## Task objective
Write out exactly the lines of the entries below from the one holding "if l.contains c then .exact l" to the one holding "let off := key % 0x100000", inclusive, and leave out all other lines.

------------

/-- The cores a directory entry names. -/
def Sharers.cores : Sharers → List Nat
  | .exact l => l
  | .clusters v => (natsFrom 0 384).filter (fun c => v.testBit (clusterOf c))

/-- Adds a sharer (R367): a fifth turns the entry into a vector of clusters. -/
def Sharers.add (e : Sharers) (c : Nat) : Sharers :=
  match e with
  | .exact l =>
    if l.contains c then .exact l
    else if l.length < 4 then .exact (l ++ [c])
    else .clusters ((l ++ [c]).foldl (fun v x => v ||| 2 ^ clusterOf x) 0)
  | .clusters v => .clusters (v ||| 2 ^ clusterOf c)

/-! ### Control registers -/

/-- Key of a control register: the global context and queue registers, or a partition's own (R387). -/
def cregKey (part off : Nat) : Nat := if 0x10000 ≤ off ∧ off < 0x40000 then off else (part + 1) * 0x100000 + off

/-- What a control register holds at reset, by its key: PART_WAIT, EVT_CTL.CORRLOG2, PWR_LIMIT and PWR_STEP of a partition, OUT_CTL.CTO
of a port, LINK_CTL.AUDIT of a link (Tables 17-3, 18-4, 19-5, 17-5, 16-3); else 0. -/
def regReset (key : Nat) : Nat :=
  let owner := key / 0x100000
  let off := key % 0x100000
  if owner = 0 then 0
  else if owner ≤ 16 then
    (match off with
     | 0x20 => 0x10000
     | 0x5008 => 0x10000000000000
     | 0x8008 => 0x14141414
     | 0x8010 => 0x14141414
     | _ => 0)
  else if owner ≤ 20 then (if off = 0x3008 then 0x04000000 else 0)
  else if owner = 41 ∧ 0x40000 ≤ off ∧ off < 0x40800 ∧ off % 0x40 = 8 then 0x40
  else 0

/-- Reads a control register as it is stored. -/
def State.reg (s : State) (part off : Nat) : Nat := nget regReset s.creg (cregKey part off)
/-- Stores a control register. -/
def State.setReg (s : State) (part off v : Nat) : State := { s with creg := nset regReset s.creg (cregKey part off) v }
/-- The pseudo partition under which registers of the whole package are held: links, degraded units, job entries. -/
def pkgRegs : Nat := 40

/-! ### L2 slices (R361, R371) -/

/-- The name by which the homes know a line: hashed lines apart for each partition's window (R367); die-local and vault lines under their
own number. -/
def homeKey (v : View) (line : Nat) : Nat :=
  if line * 192 < v.dies.length * v.lines * 192 then line + 2 ^ 45 * (1 + v.dies.headD 0) else line
/-- The line of a name. -/
def keyLine (key : Nat) : Nat := key % 2 ^ 45

/-- The channel of a die-local line (R361). -/
def channelOf (j : Nat) : Nat := bits j 5 0 ^^^ bits j 11 6 ^^^ bits j 17 12
/-- The channel of line `j` of die `d`: with channels retired, the enabled one of rank j mod e (R505). -/
def State.chanAt (s : State) (d j : Nat) : Nat :=
  let gone := s.reg pkgRegs (0x7010 + 0x40 * d)
  if gone = 0 then channelOf j
  else
    let on := (natsFrom 0 64).filter (fun k => !bit gone k)
    lget 0 on (j % on.length)
/-- Slice `k` of a die is retired (R504). -/
def State.sliceGone (s : State) (d k : Nat) : Bool := bit (s.reg pkgRegs (0x7018 + 0x40 * d + 8 * (k / 64))) (k % 64)
/-- The home slice of a die-local line, counted over the package, 160 to a die: the one its number names, or the next enabled (R361). -/
def State.sliceAt (s : State) (d j : Nat) : Nat :=
  let k0 := 32 * (j % 5) + s.chanAt d j % 32
  d * 160 + ((natsFrom k0 160).find? (fun k => !s.sliceGone d (k % 160))).getD k0 % 160
/-- The home slice of a line and its set there: 512 sets, which the lines of a slice take in turn (log entry 73). -/
def State.sliceOf (s : State) (v : View) (line : Nat) : Nat × Nat :=
  let a := storage v (line * 192)
  let j := (a - dieBase (dieOfStorage a)) / 192
  (s.sliceAt (dieOfStorage a) j, j / 160 % 512)

/-- Requests listed at a home, by the line's name there. -/
def State.listedAt (s : State) (key : Nat) : List Listed := nget (fun _ => []) s.listed key
def State.setListed (s : State) (key : Nat) (l : List Listed) : State := { s with listed := nset (fun _ => []) s.listed key l }

/-- The line is a vault's: no L2 slice holds it (R372). -/
def isVaultLine (line : Nat) : Bool := decide (0x18000000000 ≤ line * 192)

/-- A line is present in its slice. -/
def State.l2Has (s : State) (v : View) (line : Nat) : Bool :=
  let x := s.sliceOf v line
  (nget (fun _ => []) s.l2 (x.1 * 512 + x.2)).any (fun y => decide (y.1 = homeKey v line))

------------

## Answer area
    if l.contains c then .exact l
    else if l.length < 4 then .exact (l ++ [c])
    else .clusters ((l ++ [c]).foldl (fun v x => v ||| 2 ^ clusterOf x) 0)
  | .clusters v => .clusters (v ||| 2 ^ clusterOf c)

/-! ### Control registers -/

/-- Key of a control register: the global context and queue registers, or a partition's own (R387). -/
def cregKey (part off : Nat) : Nat := if 0x10000 ≤ off ∧ off < 0x40000 then off else (part + 1) * 0x100000 + off

/-- What a control register holds at reset, by its key: PART_WAIT, EVT_CTL.CORRLOG2, PWR_LIMIT and PWR_STEP of a partition, OUT_CTL.CTO
of a port, LINK_CTL.AUDIT of a link (Tables 17-3, 18-4, 19-5, 17-5, 16-3); else 0. -/
def regReset (key : Nat) : Nat :=
  let owner := key / 0x100000
  let off := key % 0x100000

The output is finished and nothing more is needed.